Advice for teenagers
Teenagers go through many changes. It can be hard for them to find people to trust with hard issues. An educator shares some advice for teenagers.
As an educator, soccer coach, and cook myself, I will be sharing some advice for teenagers. They will help to boost our teen’s health physically, mentally. Through my years of teaching, I learned a lot about teens and how they can be easily impacted by their families problems and crises.
The word “teen” or”teenager” means a person who is 13 to 19 years old. Our teens go through changes during that age. Nothing is the same as before. Their bodies, their way of thinking and their relationships with parents, teachers, and friends all change. All of that will affect their mental health and make them confused, moody, and sometimes depressed (if no one mentors them). According to the National Institute of Mental Health, 12.5% of teens aged 12 to 17 in 2015 had at least one major depressive episode. Add to all of that technology, which affects their lives in a non-healthy way, especially if they become addicted.
Any decision teens make could affect them all their lives. How can we help them to make good decisions and come to us for advice?
According to Verywell Health, there are 7 big health risks teens face. They are:
- motor vehicle accidents
- teen pregnancy
- drug addiction
- eating disorders
In the USA, teens aged 16 to 19 have a much greater risk of death or injury in a car crash than any other age group. Seven teens in this age group die every day from motor vehicle injuries, and even more are treated in emergency rooms every day for serious injuries.

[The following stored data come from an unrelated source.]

-- ==== Sys2Proof/Laws/State.lean ====
section
/-! SUPPORT. One lemma per field per named update of `State` (Sys2Proof/Machine/Ops.lean): what the update makes of
the field. Each is true by unfolding, so that no later proof unfolds a record update. -/

namespace Sys2Proof.Machine

variable (s : State)

@[simp] theorem setDrv_scl_cfg (d : Drive) : (s.setDrv .scl d).cfg = s.cfg := rfl
@[simp] theorem setDrv_scl_drvScl (d : Drive) : (s.setDrv .scl d).drvScl = d := rfl
@[simp] theorem setDrv_scl_drvSda (d : Drive) : (s.setDrv .scl d).drvSda = s.drvSda := rfl
@[simp] theorem setDrv_scl_shreg (d : Drive) : (s.setDrv .scl d).shreg = s.shreg := rfl
@[simp] theorem setDrv_scl_ackbit (d : Drive) : (s.setDrv .scl d).ackbit = s.ackbit := rfl
@[simp] theorem setDrv_scl_rsp (d : Drive) : (s.setDrv .scl d).rsp = s.rsp := rfl
@[simp] theorem setDrv_scl_illegal (d : Drive) : (s.setDrv .scl d).illegal = s.illegal := rfl
@[simp] theorem setDrv_scl_busy (d : Drive) : (s.setDrv .scl d).busy = s.busy := rfl
@[simp] theorem setDrv_scl_cmd (d : Drive) : (s.setDrv .scl d).cmd = s.cmd := rfl
@[simp] theorem setDrv_scl_upc (d : Drive) : (s.setDrv .scl d).upc = s.upc := rfl
@[simp] theorem setDrv_scl_waiting (d : Drive) : (s.setDrv .scl d).waiting = s.waiting := rfl
@[simp] theorem setDrv_scl_port (d : Drive) : (s.setDrv .scl d).port = s.port := rfl
@[simp] theorem setDrv_scl_env (d : Drive) : (s.setDrv .scl d).env = s.env := rfl
@[simp] theorem setDrv_scl_now (d : Drive) : (s.setDrv .scl d).now = s.now := rfl
@[simp] theorem setDrv_scl_trace (d : Drive) : (s.setDrv .scl d).trace = s.trace := rfl

@[simp] theorem setDrv_sda_cfg (d : Drive) : (s.setDrv .sda d).cfg = s.cfg := rfl
@[simp] theorem setDrv_sda_drvScl (d : Drive) : (s.setDrv .sda d).drvScl = s.drvScl := rfl
@[simp] theorem setDrv_sda_drvSda (d : Drive) : (s.setDrv .sda d).drvSda = d := rfl
@[simp] theorem setDrv_sda_shreg (d : Drive) : (s.setDrv .sda d).shreg = s.shreg := rfl
@[simp] theorem setDrv_sda_ackbit (d : Drive) : (s.setDrv .sda d).ackbit = s.ackbit := rfl
@[simp] theorem setDrv_sda_rsp (d : Drive) : (s.setDrv .sda d).rsp = s.rsp := rfl
@[simp] theorem setDrv_sda_illegal (d : Drive) : (s.setDrv .sda d).illegal = s.illegal := rfl
@[simp] theorem setDrv_sda_busy (d : Drive) : (s.setDrv .sda d).busy = s.busy := rfl
@[simp] theorem setDrv_sda_cmd (d : Drive) : (s.setDrv .sda d).cmd = s.cmd := rfl
@[simp] theorem setDrv_sda_upc (d : Drive) : (s.setDrv .sda d).upc = s.upc := rfl
@[simp] theorem setDrv_sda_waiting (d : Drive) : (s.setDrv .sda d).waiting = s.waiting := rfl
@[simp] theorem setDrv_sda_port (d : Drive) : (s.setDrv .sda d).port = s.port := rfl
@[simp] theorem setDrv_sda_env (d : Drive) : (s.setDrv .sda d).env = s.env := rfl
@[simp] theorem setDrv_sda_now (d : Drive) : (s.setDrv .sda d).now = s.now := rfl
@[simp] theorem setDrv_sda_trace (d : Drive) : (s.setDrv .sda d).trace = s.trace := rfl

@[simp] theorem setShreg_cfg (v : Byte) : (s.setShreg v).cfg = s.cfg := rfl
@[simp] theorem setShreg_drvScl (v : Byte) : (s.setShreg v).drvScl = s.drvScl := rfl
@[simp] theorem setShreg_drvSda (v : Byte) : (s.setShreg v).drvSda = s.drvSda := rfl
@[simp] theorem setShreg_shreg (v : Byte) : (s.setShreg v).shreg = v := rfl
@[simp] theorem setShreg_ackbit (v : Byte) : (s.setShreg v).ackbit = s.ackbit := rfl
@[simp] theorem setShreg_rsp (v : Byte) : (s.setShreg v).rsp = s.rsp := rfl
@[simp] theorem setShreg_illegal (v : Byte) : (s.setShreg v).illegal = s.illegal := rfl
@[simp] theorem setShreg_busy (v : Byte) : (s.setShreg v).busy = s.busy := rfl
@[simp] theorem setShreg_cmd (v : Byte) : (s.setShreg v).cmd = s.cmd := rfl
@[simp] theorem setShreg_upc (v : Byte) : (s.setShreg v).upc = s.upc := rfl
@[simp] theorem setShreg_waiting (v : Byte) : (s.setShreg v).waiting = s.waiting := rfl
@[simp] theorem setShreg_port (v : Byte) : (s.setShreg v).port = s.port := rfl
@[simp] theorem setShreg_env (v : Byte) : (s.setShreg v).env = s.env := rfl
@[simp] theorem setShreg_now (v : Byte) : (s.setShreg v).now = s.now := rfl
@[simp] theorem setShreg_trace (v : Byte) : (s.setShreg v).trace = s.trace := rfl

@[simp] theorem setSample_ackbit_cfg (b : Bool) : (s.setSample .ackbit b).cfg = s.cfg := rfl
@[simp] theorem setSample_ackbit_drvScl (b : Bool) : (s.setSample .ackbit b).drvScl = s.drvScl := rfl
@[simp] theorem setSample_ackbit_drvSda (b : Bool) : (s.setSample .ackbit b).drvSda = s.drvSda := rfl
@[simp] theorem setSample_ackbit_shreg (b : Bool) : (s.setSample .ackbit b).shreg = s.shreg := rfl
@[simp] theorem setSample_ackbit_ackbit (b : Bool) : (s.setSample .ackbit b).ackbit = b := rfl
@[simp] theorem setSample_ackbit_rsp (b : Bool) : (s.setSample .ackbit b).rsp = s.rsp := rfl
@[simp] theorem setSample_ackbit_illegal (b : Bool) : (s.setSample .ackbit b).illegal = s.illegal := rfl
@[simp] theorem setSample_ackbit_busy (b : Bool) : (s.setSample .ackbit b).busy = s.busy := rfl
@[simp] theorem setSample_ackbit_cmd (b : Bool) : (s.setSample .ackbit b).cmd = s.cmd := rfl
@[simp] theorem setSample_ackbit_upc (b : Bool) : (s.setSample .ackbit b).upc = s.upc := rfl
@[simp] theorem setSample_ackbit_waiting (b : Bool) : (s.setSample .ackbit b).waiting = s.waiting := rfl
@[simp] theorem setSample_ackbit_port (b : Bool) : (s.setSample .ackbit b).port = s.port := rfl
@[simp] theorem setSample_ackbit_env (b : Bool) : (s.setSample .ackbit b).env = s.env := rfl
@[simp] theorem setSample_ackbit_now (b : Bool) : (s.setSample .ackbit b).now = s.now := rfl
@[simp] theorem setSample_ackbit_trace (b : Bool) : (s.setSample .ackbit b).trace = s.trace := rfl

@[simp] theorem setSample_rsp_cfg (b : Bool) : (s.setSample .rsp b).cfg = s.cfg := rfl
@[simp] theorem setSample_rsp_drvScl (b : Bool) : (s.setSample .rsp b).drvScl = s.drvScl := rfl
@[simp] theorem setSample_rsp_drvSda (b : Bool) : (s.setSample .rsp b).drvSda = s.drvSda := rfl
@[simp] theorem setSample_rsp_shreg (b : Bool) : (s.setSample .rsp b).shreg = s.shreg := rfl
@[simp] theorem setSample_rsp_ackbit (b : Bool) : (s.setSample .rsp b).ackbit = s.ackbit := rfl
@[simp] theorem setSample_rsp_rsp (b : Bool) : (s.setSample .rsp b).rsp = b := rfl
@[simp] theorem setSample_rsp_illegal (b : Bool) : (s.setSample .rsp b).illegal = s.illegal := rfl
@[simp] theorem setSample_rsp_busy (b : Bool) : (s.setSample .rsp b).busy = s.busy := rfl
@[simp] theorem setSample_rsp_cmd (b : Bool) : (s.setSample .rsp b).cmd = s.cmd := rfl
@[simp] theorem setSample_rsp_upc (b : Bool) : (s.setSample .rsp b).upc = s.upc := rfl
@[simp] theorem setSample_rsp_waiting (b : Bool) : (s.setSample .rsp b).waiting = s.waiting := rfl
@[simp] theorem setSample_rsp_port (b : Bool) : (s.setSample .rsp b).port = s.port := rfl
@[simp] theorem setSample_rsp_env (b : Bool) : (s.setSample .rsp b).env = s.env := rfl
@[simp] theorem setSample_rsp_now (b : Bool) : (s.setSample .rsp b).now = s.now := rfl
@[simp] theorem setSample_rsp_trace (b : Bool) : (s.setSample .rsp b).trace = s.trace := rfl

@[simp] theorem nextOp_cfg : (s.nextOp).cfg = s.cfg := rfl
@[simp] theorem nextOp_drvScl : (s.nextOp).drvScl = s.drvScl := rfl
@[simp] theorem nextOp_drvSda : (s.nextOp).drvSda = s.drvSda := rfl
@[simp] theorem nextOp_shreg : (s.nextOp).shreg = s.shreg := rfl
@[simp] theorem nextOp_ackbit : (s.nextOp).ackbit = s.ackbit := rfl
@[simp] theorem nextOp_rsp : (s.nextOp).rsp = s.rsp := rfl
@[simp] theorem nextOp_illegal : (s.nextOp).illegal = s.illegal := rfl
@[simp] theorem nextOp_busy : (s.nextOp).busy = s.busy := rfl
@[simp] theorem nextOp_cmd : (s.nextOp).cmd = s.cmd := rfl
@[simp] theorem nextOp_upc : (s.nextOp).upc = s.upc + 1 := rfl
@[simp] theorem nextOp_waiting : (s.nextOp).waiting = false := rfl
@[simp] theorem nextOp_port : (s.nextOp).port = s.port := rfl
@[simp] theorem nextOp_env : (s.nextOp).env = s.env := rfl
@[simp] theorem nextOp_now : (s.nextOp).now = s.now := rfl
@[simp] theorem nextOp_trace : (s.nextOp).trace = s.trace := rfl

As a teacher and a mentor, here is my advice for teenagers: find a good mentor, find skills that they can enhance, eat healthfully, and play any kind of sport that they find interesting. A healthy body helps teens to have a healthy mind. These four pieces of advice will help them grow to be great, healthy adults.
I also advise parents to show your teen that you love them, give them responsibility, and listen to them more.
I think that what our teenagers need most are mentors. A mentor is a role good model that they could trust and take as an example.
A parent can serve as a mentor. But if teenagers do not have mentoring that at home, it can cause a huge problem. When teens look for someone to be their mentor they can end up with a bad peer. The hope is that mentors are family friends, coaches, older siblings, or teachers. The hope is that teens will end up with a guide who can help them through that difficult and confusing period of life. If teens are close to someone they trust, they will not hide their feelings. They can also discuss sensitive health topics for teens and get help in finding answers.